LISTED ENTRIES =>
-- ==== Sys2Proof/Machine/Tenure.lean ====
section
/-! DEFINITION. The shared operations of the Ownership Controller: going to DETACHED (R106, R108, R109,
R111), the rise of the port error count (R107, R108), the clearing that ends a tenure (R104, R105), and
the abandonment of a write burst that is still fetching (R35, R56). -/

namespace Sys2Proof.Machine

/-- The part owns the backplane (05, "Port state"). -/
def PortState.owns : PortState → Bool
  | .owner | .yielding | .releasing => true
  | .detached | .joining | .idle | .requesting => false

/-- A DETACH command that waits ends with the cause as its result (R106, R161); in FAILED it does not
(R111). -/
def Part.finishDetach (p : Part) (cause : DetachCause) : Part :=
  if p.engine.state.alive ∧ p.admin.state = .waiting .detach then
    p.endCommand .success (BitVec.ofNat 32 cause.code)
  else p

/-- The port goes to DETACHED with REQ low and LVL at 3, the join timer stopped, the mark, the tenure
flag and a chain hold cleared, and no notice RECEIVING. -/
def Part.portDetached (p : Part) : Part :=
  (p.onPort fun x =>
    { x.dropRequest with
      state := .detached, joinTimer := 0, mark := .none, tenure := false,
      chainHold := none }).dropReceiving

/-- The port goes to DETACHED with its cause: the local event is made pending, unless the engine is
FAILED, and a waiting DETACH ends. -/
def Part.detach (p : Part) (cause : DetachCause) : Part :=
  (p.portDetached.pendDetached cause).finishDetach cause

/-- The tenure flag and every DEFERRED flag clear and a chain hold ends (R104, R105, R109), in FAILED
too, where R23 has each slot keep its fields (DEDUCED, notes/assumptions/38.md). -/
def Part.endTenureFlags (p : Part) : Part :=
  (p.onPort fun x => { x with tenure := false, chainHold := none }).clearDeferred

/-- The port leaves the backplane at the error limit (R108); a chain hold ends (R45). -/
def Part.leaveAtLimit (p : Part) : Part :=
  match p.port.state with
  | .idle | .requesting => p.detach .errorLimit
  | .owner =>
    p.onPort fun x => { x with mark := .errorLimit, chainHold := none, state := .releasing }
  | .yielding | .releasing => p.onPort fun x => { x with mark := .errorLimit, chainHold := none }
  | .detached | .joining => p

/-- The port error count rises by 1, not above 16. -/
def Port.raise (x : Port) : Port := { x with errorCount := min errorLimit (x.errorCount + 1) }

/-- The port error count rises by 1, and a rise that brings it to 16 makes the port leave (R107, R108). -/
def Part.raiseError (p : Part) : Part :=
  let p' := p.onPort Port.raise
  if p.port.errorCount < errorLimit ∧ p'.port.errorCount = errorLimit then p'.leaveAtLimit else p'

/-- The port error count falls by 1, not below 0 (R107), at a clean close of the release that follows
the limit too (DEDUCED, notes/assumptions/39.md). -/
def Part.lowerError (p : Part) : Part :=
  p.onPort fun x => { x with errorCount := x.errorCount - 1 }

/-- The Master is IDLE with an empty operation record and an empty staging buffer. -/
def Part.masterIdle (p : Part) : Part := p.onMaster fun _ => .reset

/-- The Backplane Master's read is marked stale (R56): the one taken by the arbiter, or the one that
still waits there and keeps waiting (notes/assumptions/6.md). -/
def HostPort.abandonRead (h : HostPort) : HostPort :=
  { h with
    waiting := tabUpdate h.waiting Source.master.place fun _ => none
    abandoned := h.abandoned ++ (h.waiting.get Source.master.place).toList
    outstanding := h.outstanding.map fun o =>
      if o.source = .master then { o with stale := true } else o }

/-- A write burst whose data is still being fetched is abandoned (R35, R56): its read is marked stale,
the slot goes STARTED with its progress, and the Master is IDLE. Nothing happens where the Master is not
FETCHING. -/
def Part.abandonFetch (p : Part) : Part :=
  if p.master.state = .fetching then
    let p := match p.master.operation with
      | some o => match o.slot with
        | some k => p.modSlot k fun s => { s with state := .started }
        | none => p
      | none => p
    (p.onHost HostPort.abandonRead).masterIdle
  else p

/-- WDR is taken while the port is OWNER (R102). -/
def Part.takeWithdraw (p : Part) : Part :=
  match p.master.state with
  | .idle => p.onPort fun x => { x with state := .releasing }
  | .fetching => p.abandonFetch.onPort fun x => { x with state := .releasing }
  | .driving | .delivering | .closing => p.onPort fun x => { x with state := .yielding }

end Sys2Proof.Machine
end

AIM OF THE EXERCISE =>
Print, from the entries above, the line with "def Part.detach (p", the line with "abandoned := h.abandoned" and all lines between them, exactly and with nothing else.

TASK ANSWER =>
def Part.detach (p : Part) (cause : DetachCause) : Part :=
  (p.portDetached.pendDetached cause).finishDetach cause

/-- The tenure flag and every DEFERRED flag clear and a chain hold ends (R104, R105, R109), in FAILED
too, where R23 has each slot keep its fields (DEDUCED, notes/assumptions/38.md). -/
def Part.endTenureFlags (p : Part) : Part :=
  (p.onPort fun x => { x with tenure := false, chainHold := none }).clearDeferred

/-- The port leaves the backplane at the error limit (R108); a chain hold ends (R45). -/
def Part.leaveAtLimit (p : Part) : Part :=
  match p.port.state with
  | .idle | .requesting => p.detach .errorLimit
  | .owner =>
    p.onPort fun x => { x with mark := .errorLimit, chainHold := none, state := .releasing }
  | .yielding | .releasing => p.onPort fun x => { x with mark := .errorLimit, chainHold := none }
  | .detached | .joining => p

/-- The port error count rises by 1, not above 16. -/
def Port.raise (x : Port) : Port := { x with errorCount := min errorLimit (x.errorCount + 1) }

/-- The port error count rises by 1, and a rise that brings it to 16 makes the port leave (R107, R108). -/
def Part.raiseError (p : Part) : Part :=
  let p' := p.onPort Port.raise
  if p.port.errorCount < errorLimit ∧ p'.port.errorCount = errorLimit then p'.leaveAtLimit else p'

/-- The port error count falls by 1, not below 0 (R107), at a clean close of the release that follows
the limit too (DEDUCED, notes/assumptions/39.md). -/
def Part.lowerError (p : Part) : Part :=
  p.onPort fun x => { x with errorCount := x.errorCount - 1 }

/-- The Master is IDLE with an empty operation record and an empty staging buffer. -/
def Part.masterIdle (p : Part) : Part := p.onMaster fun _ => .reset

/-- The Backplane Master's read is marked stale (R56): the one taken by the arbiter, or the one that
still waits there and keeps waiting (notes/assumptions/6.md). -/
def HostPort.abandonRead (h : HostPort) : HostPort :=
  { h with
    waiting := tabUpdate h.waiting Source.master.place fun _ => none
    abandoned := h.abandoned ++ (h.waiting.get Source.master.place).toList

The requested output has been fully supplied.